→ Your assignment: List each line of the data that holds the string "trainingFrame", please.

[Collected data]

--------------------------------------------------

-- ==== Sys2Proof/Tests/Slice0.lean ====
section
/-! SUPPORT. Tests: the well-formedness checks, single steps with results worked out from the spec, and a state and operands that
meet the hypotheses of each claim. -/

open Sys2Proof Sys2Proof.Machine

namespace Sys2Proof.Tests

/-! ### Well-formedness -/

/-- Commands with operands in range are well-formed. -/
theorem test_wf_accepts_1 : ([
  .registerWrite .pcie 0 0 0 true,
  .tableWindowWrite .pcie 0 0 0 true,
  .rcRead .pcie 0,
  .loReadLatch .pcie 0,
  .loWriteStage .pcie 0 0,
  .hiWriteCommit .pcie 0 0,
  .pgKeyWrite .pcie ⟨.lnk, 0⟩ 0,
  .pgLock .pcie ⟨.lnk, 0⟩,
  .blockSoftReset .pcie ⟨.lnk, 0⟩,
  .pageFreeze .pcie ⟨.lnk, 0⟩ true,
  .irqStatClear .pcie ⟨.lnk, 0⟩ 0,
  .pendingMessageSend 0,
  .arm .pcie ⟨.lnk, 0⟩,
  .cancel .pcie ⟨.lnk, 0⟩,
  .copyBack .pcie ⟨.lnk, 0⟩,
  .armCheckDone ⟨.lnk, 0⟩,
  .deviceArmCheck,
  .armApply,
  .replan,
  .lnkEnable .pcie 0] : List Instr).all (fun i => i.wf) = true := by decide

set_option maxRecDepth 20000 in
/-- Commands with operands in range are well-formed. -/
theorem test_wf_accepts_2 : ([
  .lnkDisable .pcie 0,
  .signalDetect 0,
  .capabilityMessage 0 ⟨1, 0, 1, true, 0, 1⟩,
  .trainingFrame 0 ⟨true, 0, 0, 0, true, true, 0, 0, true, 0⟩,
  .stepTrainTimeout 0,
  .markerGroup 0 [] ⟨0, 0, true, false, false, false, 0, 1⟩ 0,
  .linkTile 0 0 0 [],
  .hunt 0 0,
  .strayControlBlock 0 ⟨false, List.replicate 32 0⟩,
  .uncorrectableCodeword 0 0,
  .elasticOverflow 0,
  .lockLoss 0 .cdr,
  .retrain .pcie 0,
  .retrainDone 0 ⟨[], 0⟩,
  .settingTimeout 0,
  .retry .pcie 0,
  .retryDone 0 true,
  .regrow .pcie 0,
  .dormantReq .pcie 0,
  .dormantAckTimeout 0] : List Instr).all (fun i => i.wf) = true := by decide

/-- Commands with operands in range are well-formed. -/
theorem test_wf_accepts_3 : ([
  .wakeReq .pcie 0,
  .wakeTone 0,
  .wakeTimeout 0,
  .presetSave .pcie 0,
  .presetClr .pcie 0,
  .frameTick,
  .loadSync .pcie,
  .loadNow .pcie,
  .loadCancel .pcie,
  .nowLoad,
  .arrEnable .pcie,
  .arrDisable .pcie,
  .initDone,
  .tilePlace,
  .frameClose,
  .slotExpiry,
  .slotRead 0 0 0,
  .updateInterval 0,
  .chunkStart,
  .chunkPair] : List Instr).all (fun i => i.wf) = true := by decide

/-- Commands with operands in range are well-formed. -/
theorem test_wf_accepts_4 : ([
  .chunkEnd,
  .mereRowWrite true,
  .mereDescriptorWrite 0,
  .mereDirFillDone,
  .passStart,
  .channelRelease 0,
  .mereRead 0 0,
  .planEval .pcie,
  .planEvalDone,
  .eval .pcie,
  .evalDone,
  .sweepStart 0,
  .stepStart 0,
  .drainStart 0 0,
  .bufferHandover 0,
  .selftest .pcie 0,
  .selftestDone 0 true,
  .engineReset .pcie 0,
  .collectStart 0,
  .collectDone] : List Instr).all (fun i => i.wf) = true := by decide

/-- Commands with operands in range are well-formed. -/
theorem test_wf_accepts_5 : ([
  .bufferCommit 0,
  .channelPassAccept 0,
  .finisherChannel,
  .packetCommit,
  .rptrWrite .pcie 0,
  .ringReset .pcie,
  .weightLoad,
  .weightLoadDone,
  .bSwitch 0,
  .bankSwap 0 0,
  .voltageNotice,
  .vrelWrite .pcie 0,
  .tokenTimeout 0,
  .stepTimeout 0,
  .failureSign 0 1,
  .fail .pcie 0 0,
  .unlock .pcie 0 0,
  .retest .pcie 0 0,
  .takeover 0,
  .engineReturn 0] : List Instr).all (fun i => i.wf) = true := by decide

/-- Commands with operands in range are well-formed. -/
theorem test_wf_accepts_6 : ([
  .wellFailure 0 0,
  .wellWatchdogExpiry 0,
  .wellTakeback,
  .restart .pcie 0,
  .test .pcie 0,
  .dramRequest ⟨.host, 0, false, 1, [], 0, 0⟩,
  .dramReadComplete .host 0 [],
  .trackExpiry 0,
  .refreshInterval 0,
  .tempChange 0 0,
  .dramRetrainTimer,
  .mcRetrain .pcie 0 0,
  .dramRetrainDone 0 true,
  .retire .pcie 0 0,
  .logPop .pcie 0,
  .regionWrite .pcie 0 0,
  .remap .pcie,
  .remapDone,
  .fill .pcie 0,
  .fillDone] : List Instr).all (fun i => i.wf) = true := by decide

/-- Commands with operands in range are well-formed. -/
theorem test_wf_accepts_7 : ([
  .scrubPassStart,
  .start .pcie,
  .scrubRead 0 0 0 0 [] true,
  .softSpare,
  .dmachStart .pcie 0,
  .dmachStop .pcie 0,
  .dmachClear .pcie 0,
  .stopAll .pcie,
  .programFetch 0 [] .good,
  .move 0,
  .loop 0,
  .wait 0 0 .good,
  .waitPoll 0 0 .good 0,
  .waitTimeout 0 0,
  .signal 0,
  .illegal 0,
  .burstGrant,
  .dmaReadReturn 0 [] .good,
  .writeErrorResponse 0,
  .matrixRequest 0 []] : List Instr).all (fun i => i.wf) = true := by decide

/-- Commands with operands in range are well-formed. -/
theorem test_wf_accepts_8 : ([
  .mspiRstPulse,
  .mspiRead 0,
  .mspiWrite 0 0,
  .mspiBadOpcode 0,
  .mspiCsRise true 0 0 0,
  .configRequest ⟨0, .ids, false, 0⟩,
  .bar2Read 0 1,
  .bar2Write 0 [] true,
  .pcieLinkUp 1 1 true true,
  .pcieLinkDown,
  .d3hotEntry,
  .d0Return,
  .ping .pcie,
  .fwInfo .pcie,
  .nvrRead .pcie,
  .nvrFlush .pcie,
  .setSubsys .pcie,
  .fwStage .pcie,
  .wellTest .pcie,
  .unknownCmd .pcie] : List Instr).all (fun i => i.wf) = true := by decide

/-- Commands with operands in range are well-formed. -/
theorem test_wf_accepts_9 : ([
  .mbxCommandDone ⟨0, 0, 0, true⟩ true,
  .doeDiscovery 0,
  .getVersion,
  .getCapabilities,
  .negotiateAlgorithms,
  .getDigests,
  .getCertificate 0 0 0,
  .challenge 0 [],
  .getMeasurements 0 true [],
  .unsupportedRequest 0,
  .doeAbort,
  .oscLost,
  .oscReturn,
  .oscPullDone,
  .qlSample 0 0,
  .refMeasurement [],
  .refActivityLoss 0,
  .switchBuildout 0,
  .switchDone,
  .refPps 0] : List Instr).all (fun i => i.wf) = true := by decide

/-- Commands with operands in range are well-formed. -/
theorem test_wf_accepts_10 : ([
  .loopUpdate 0,
  .histSaveTimer,
  .histSave .pcie,
  .pstepWrite .pcie 0,
  .pstepCancel .pcie,
  .realign .pcie,
  .realignCancel .pcie,
  .realignEdge,
  .todSecondWrap,
  .todNowRead .pcie 0,
  .cmpFire 0,
  .loadPps .pcie,
  .align .pcie,
  .todCancel .pcie,
  .noPps,
  .tuneFault 1,
  .tuneFaultClear 1,
  .tuneCodeWrite .pcie 0,
  .rangeChange .pcie 0,
  .rangeDone] : List Instr).all (fun i => i.wf) = true := by decide

/-- Commands with operands in range are well-formed. -/
theorem test_wf_accepts_11 : ([
  .domEnWrite .pcie 0,
  .domainDone,
  .goActive .pcie,
  .goIdle .pcie,
  .goStandby .pcie,
  .stateDone,
  .por,
  .perstAssert,
  .perstRelease,
  .hotReset,
  .flr,
  .bringupStep ⟨0, true, true, 0, 0, 0, []⟩,
  .save .pcie,
  .nvrSave,
  .nvrSaveDone true,
  .open .pcie,
  .keyEraseDone true,
  .avsRetry true,
  .agingMonitor 0 true,
  .thermtrip 0] : List Instr).all (fun i => i.wf) = true := by decide

/-- Commands with operands in range are well-formed. -/
theorem test_wf_accepts_12 : ([
  .freezeAll .pcie,
  .thawAll .pcie,
  .check .pcie,
  .checkDone,
  .eventRecord,
  .spillCopy,
  .evtRptrWrite .pcie 0,
  .cdrLock 0,
  .fecLock 0,
  .correctedCodeword 0 1,
  .wellSelftestDone 0 true,
  .completionTimeout 0,
  .boundaryScan] : List Instr).all (fun i => i.wf) = true := by decide

/-- Each check refuses a command with one operand out of range. -/
theorem test_wf_refuses_1 : ([
  .registerWrite (.dma 32) 0 0 0 true,
  .registerWrite .pcie (2 ^ 26) 0 0 true,
  .registerWrite .pcie 0 (2 ^ 32) 0 true,
  .registerWrite .pcie 0 0 16 true,
  .tableWindowWrite (.dma 32) 0 0 0 true,
  .tableWindowWrite .pcie (2 ^ 26) 0 0 true,
  .tableWindowWrite .pcie 0 (2 ^ 32) 0 true,
  .tableWindowWrite .pcie 0 0 16 true,
  .rcRead (.dma 32) 0,
  .rcRead .pcie (2 ^ 26),
  .loReadLatch (.dma 32) 0,
  .loReadLatch .pcie (2 ^ 26),
  .loWriteStage (.dma 32) 0 0,
  .loWriteStage .pcie (2 ^ 26) 0,
  .loWriteStage .pcie 0 (2 ^ 32),
  .hiWriteCommit (.dma 32) 0 0,
  .hiWriteCommit .pcie (2 ^ 26) 0,
  .hiWriteCommit .pcie 0 (2 ^ 32),
  .pgKeyWrite (.dma 32) ⟨.lnk, 0⟩ 0,
  .pgKeyWrite .pcie ⟨.lnk, 64⟩ 0] : List Instr).all (fun i => !i.wf) = true := by decide

/-- Each check refuses a command with one operand out of range. -/
theorem test_wf_refuses_2 : ([
  .pgKeyWrite .pcie ⟨.lnk, 0⟩ (2 ^ 32),
  .pgLock (.dma 32) ⟨.lnk, 0⟩,
  .pgLock .pcie ⟨.lnk, 64⟩,
  .blockSoftReset (.dma 32) ⟨.lnk, 0⟩,
  .blockSoftReset .pcie ⟨.lnk, 64⟩,
  .pageFreeze (.dma 32) ⟨.lnk, 0⟩ true,
  .pageFreeze .pcie ⟨.lnk, 64⟩ true,
  .irqStatClear (.dma 32) ⟨.lnk, 0⟩ 0,
  .irqStatClear .pcie ⟨.lnk, 64⟩ 0,
  .irqStatClear .pcie ⟨.lnk, 0⟩ (2 ^ 32),
  .pendingMessageSend 2048,
  .arm (.dma 32) ⟨.lnk, 0⟩,
  .arm .pcie ⟨.lnk, 64⟩,
  .cancel (.dma 32) ⟨.lnk, 0⟩,
  .cancel .pcie ⟨.lnk, 64⟩,
  .copyBack (.dma 32) ⟨.lnk, 0⟩,
  .copyBack .pcie ⟨.lnk, 64⟩,
  .armCheckDone ⟨.lnk, 64⟩,
  .lnkEnable (.dma 32) 0,
  .lnkEnable .pcie 64] : List Instr).all (fun i => !i.wf) = true := by decide

set_option maxRecDepth 20000 in
/-- Each check refuses a command with one operand out of range. -/
theorem test_wf_refuses_3 : ([
  .lnkDisable (.dma 32) 0,
  .lnkDisable .pcie 64,
  .signalDetect 64,
  .capabilityMessage 64 ⟨1, 0, 1, true, 0, 1⟩,
  .capabilityMessage 0 ⟨256, 0, 1, true, 0, 1⟩,
  .trainingFrame 64 ⟨true, 0, 0, 0, true, true, 0, 0, true, 0⟩,
  .trainingFrame 0 ⟨true, 4, 0, 0, true, true, 0, 0, true, 0⟩,
  .stepTrainTimeout 64,
  .markerGroup 64 [] ⟨0, 0, true, false, false, false, 0, 1⟩ 0,
  .markerGroup 0 [⟨64, 0, 0, 0, 0, 0, 0⟩] ⟨0, 0, true, false, false, false, 0, 1⟩ 0,
  .markerGroup 0 [] ⟨16, 0, true, false, false, false, 0, 1⟩ 0,
  .linkTile 64 0 0 [],
  .linkTile 0 64 0 [],
  .linkTile 0 0 129 [],
  .linkTile 0 0 0 [⟨true, []⟩],
  .hunt 64 0,
  .strayControlBlock 64 ⟨false, List.replicate 32 0⟩,
  .strayControlBlock 0 ⟨true, []⟩,
  .uncorrectableCodeword 64 0,
  .uncorrectableCodeword 0 21] : List Instr).all (fun i => !i.wf) = true := by decide

/-- Each check refuses a command with one operand out of range. -/
theorem test_wf_refuses_4 : ([
  .elasticOverflow 64,
  .lockLoss 64 .cdr,
  .retrain (.dma 32) 0,
  .retrain .pcie 64,
  .retrainDone 64 ⟨[], 0⟩,
  .settingTimeout 64,
  .retry (.dma 32) 0,
  .retry .pcie 64,
  .retryDone 64 true,
  .regrow (.dma 32) 0,
  .regrow .pcie 64,
  .dormantReq (.dma 32) 0,
  .dormantReq .pcie 64,
  .dormantAckTimeout 64,
  .wakeReq (.dma 32) 0,
  .wakeReq .pcie 64,
  .wakeTone 64,
  .wakeTimeout 64,
  .presetSave (.dma 32) 0,
  .presetSave .pcie 64] : List Instr).all (fun i => !i.wf) = true := by decide

/-- Each check refuses a command with one operand out of range. -/
theorem test_wf_refuses_5 : ([
  .presetClr (.dma 32) 0,
  .presetClr .pcie 64,
  .loadSync (.dma 32),
  .loadNow (.dma 32),
  .loadCancel (.dma 32),
  .arrEnable (.dma 32),
  .arrDisable (.dma 32),
  .slotRead (2 ^ 48) 0 0,
  .slotRead 0 64 0,
  .slotRead 0 0 4096,
  .channelRelease 4096,
  .mereRead 0 64,
  .planEval (.dma 32),
  .eval (.dma 32),
  .drainStart 72 0,
  .bufferHandover 72,
  .selftest (.dma 32) 0,
  .selftest .pcie 72,
  .selftestDone 72 true,
  .engineReset (.dma 32) 0] : List Instr).all (fun i => !i.wf) = true := by decide

/-- Each check refuses a command with one operand out of range. -/
theorem test_wf_refuses_6 : ([
  .engineReset .pcie 72,
  .rptrWrite (.dma 32) 0,
  .rptrWrite .pcie (2 ^ 48),
  .ringReset (.dma 32),
  .bSwitch 72,
  .bankSwap 72 0,
  .vrelWrite (.dma 32) 0,
  .vrelWrite .pcie (2 ^ 32),
  .tokenTimeout 72,
  .stepTimeout 72,
  .failureSign 72 1,
  .failureSign 0 8,
  .failureSign 0 0,
  .fail (.dma 32) 0 0,
  .fail .pcie 8 0,
  .fail .pcie 0 9,
  .unlock (.dma 32) 0 0,
  .unlock .pcie 8 0,
  .unlock .pcie 0 9,
  .retest (.dma 32) 0 0] : List Instr).all (fun i => !i.wf) = true := by decide

/-- Each check refuses a command with one operand out of range. -/
theorem test_wf_refuses_7 : ([
  .retest .pcie 8 0,
  .retest .pcie 0 9,
  .takeover 8,
  .engineReturn 8,
  .wellFailure 2 0,
  .wellWatchdogExpiry 2,
  .restart (.dma 32) 0,
  .restart .pcie 2,
  .test (.dma 32) 0,
  .test .pcie 2,
  .dramRequest ⟨.host, 2 ^ 40, false, 1, [], 0, 0⟩,
  .dramReadComplete .host (2 ^ 40) [],
  .dramReadComplete .host 0 [⟨36, 1⟩],
  .trackExpiry 64,
  .refreshInterval 4,
  .tempChange 4 0,
  .mcRetrain (.dma 32) 0 0,
  .mcRetrain .pcie 8 0,
  .mcRetrain .pcie 0 8,
  .dramRetrainDone 64 true] : List Instr).all (fun i => !i.wf) = true := by decide

/-- Each check refuses a command with one operand out of range. -/
theorem test_wf_refuses_8 : ([
  .retire (.dma 32) 0 0,
  .retire .pcie 8 0,
  .retire .pcie 0 8,
  .logPop (.dma 32) 0,
  .logPop .pcie 8,
  .regionWrite (.dma 32) 0 0,
  .regionWrite .pcie (2 ^ 26) 0,
  .regionWrite .pcie 0 (2 ^ 32),
  .remap (.dma 32),
  .fill (.dma 32) 0,
  .fill .pcie 8,
  .start (.dma 32),
  .scrubRead 64 0 0 0 [] true,
  .scrubRead 0 16 0 0 [] true,
  .scrubRead 0 0 65536 0 [] true,
  .scrubRead 0 0 0 64 [] true,
  .scrubRead 0 0 0 0 [⟨36, 1⟩] true,
  .dmachStart (.dma 32) 0,
  .dmachStart .pcie 32,
  .dmachStop (.dma 32) 0] : List Instr).all (fun i => !i.wf) = true := by decide

/-- Each check refuses a command with one operand out of range. -/
theorem test_wf_refuses_9 : ([
  .dmachStop .pcie 32,
  .dmachClear (.dma 32) 0,
  .dmachClear .pcie 32,
  .stopAll (.dma 32),
  .programFetch 32 [] .good,
  .move 32,
  .loop 32,
  .wait 32 0 .good,
  .waitPoll 32 0 .good 0,
  .waitTimeout 32 0,
  .signal 32,
  .illegal 32,
  .dmaReadReturn 32 [] .good,
  .writeErrorResponse 32,
  .matrixRequest 12 [],
  .matrixRequest 0 [⟨.host, 8, 0, false, 0⟩],
  .mspiRead (2 ^ 32),
  .mspiWrite (2 ^ 32) 0,
  .mspiWrite 0 (2 ^ 32),
  .mspiBadOpcode 256] : List Instr).all (fun i => !i.wf) = true := by decide

set_option maxRecDepth 20000 in
/-- Each check refuses a command with one operand out of range. -/
theorem test_wf_refuses_10 : ([
  .mspiBadOpcode 2,
  .mspiBadOpcode 3,
  .mspiCsRise true (2 ^ 32) 0 0,
  .mspiCsRise true 0 (2 ^ 32) 0,
  .mspiCsRise true 0 0 80,
  .configRequest ⟨8, .ids, false, 0⟩,
  .bar2Read (2 ^ 37) 1,
  .bar2Read 0 4097,
  .bar2Read 0 0,
  .bar2Write (2 ^ 37) [] true,
  .bar2Write 0 (List.replicate 513 0) true,
  .pcieLinkUp 7 1 true true,
  .pcieLinkUp 0 1 true true,
  .pcieLinkUp 1 3 true true,
  .ping (.dma 32),
  .fwInfo (.dma 32),
  .nvrRead (.dma 32),
  .nvrFlush (.dma 32),
  .setSubsys (.dma 32),
  .fwStage (.dma 32)] : List Instr).all (fun i => !i.wf) = true := by decide

/-- Each check refuses a command with one operand out of range. -/
theorem test_wf_refuses_11 : ([
  .wellTest (.dma 32),
  .unknownCmd (.dma 32),
  .getCertificate 8 0 0,
  .getCertificate 0 65536 0,
  .getCertificate 0 0 65536,
  .challenge 8 [],
  .unsupportedRequest 256,
  .qlSample 8 0,
  .qlSample 0 8,
  .refActivityLoss 3,
  .histSave (.dma 32),
  .pstepWrite (.dma 32) 0,
  .pstepWrite .pcie (2 ^ 32),
  .pstepCancel (.dma 32),
  .realign (.dma 32),
  .realignCancel (.dma 32),
  .todNowRead (.dma 32) 0,
  .cmpFire 2,
  .loadPps (.dma 32),
  .align (.dma 32)] : List Instr).all (fun i => !i.wf) = true := by decide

--------------------------------------------------

→ Completed exercise:
  .trainingFrame 0 ⟨true, 0, 0, 0, true, true, 0, 0, true, 0⟩,
  .trainingFrame 64 ⟨true, 0, 0, 0, true, true, 0, 0, true, 0⟩,
  .trainingFrame 0 ⟨true, 4, 0, 0, true, true, 0, 0, true, 0⟩,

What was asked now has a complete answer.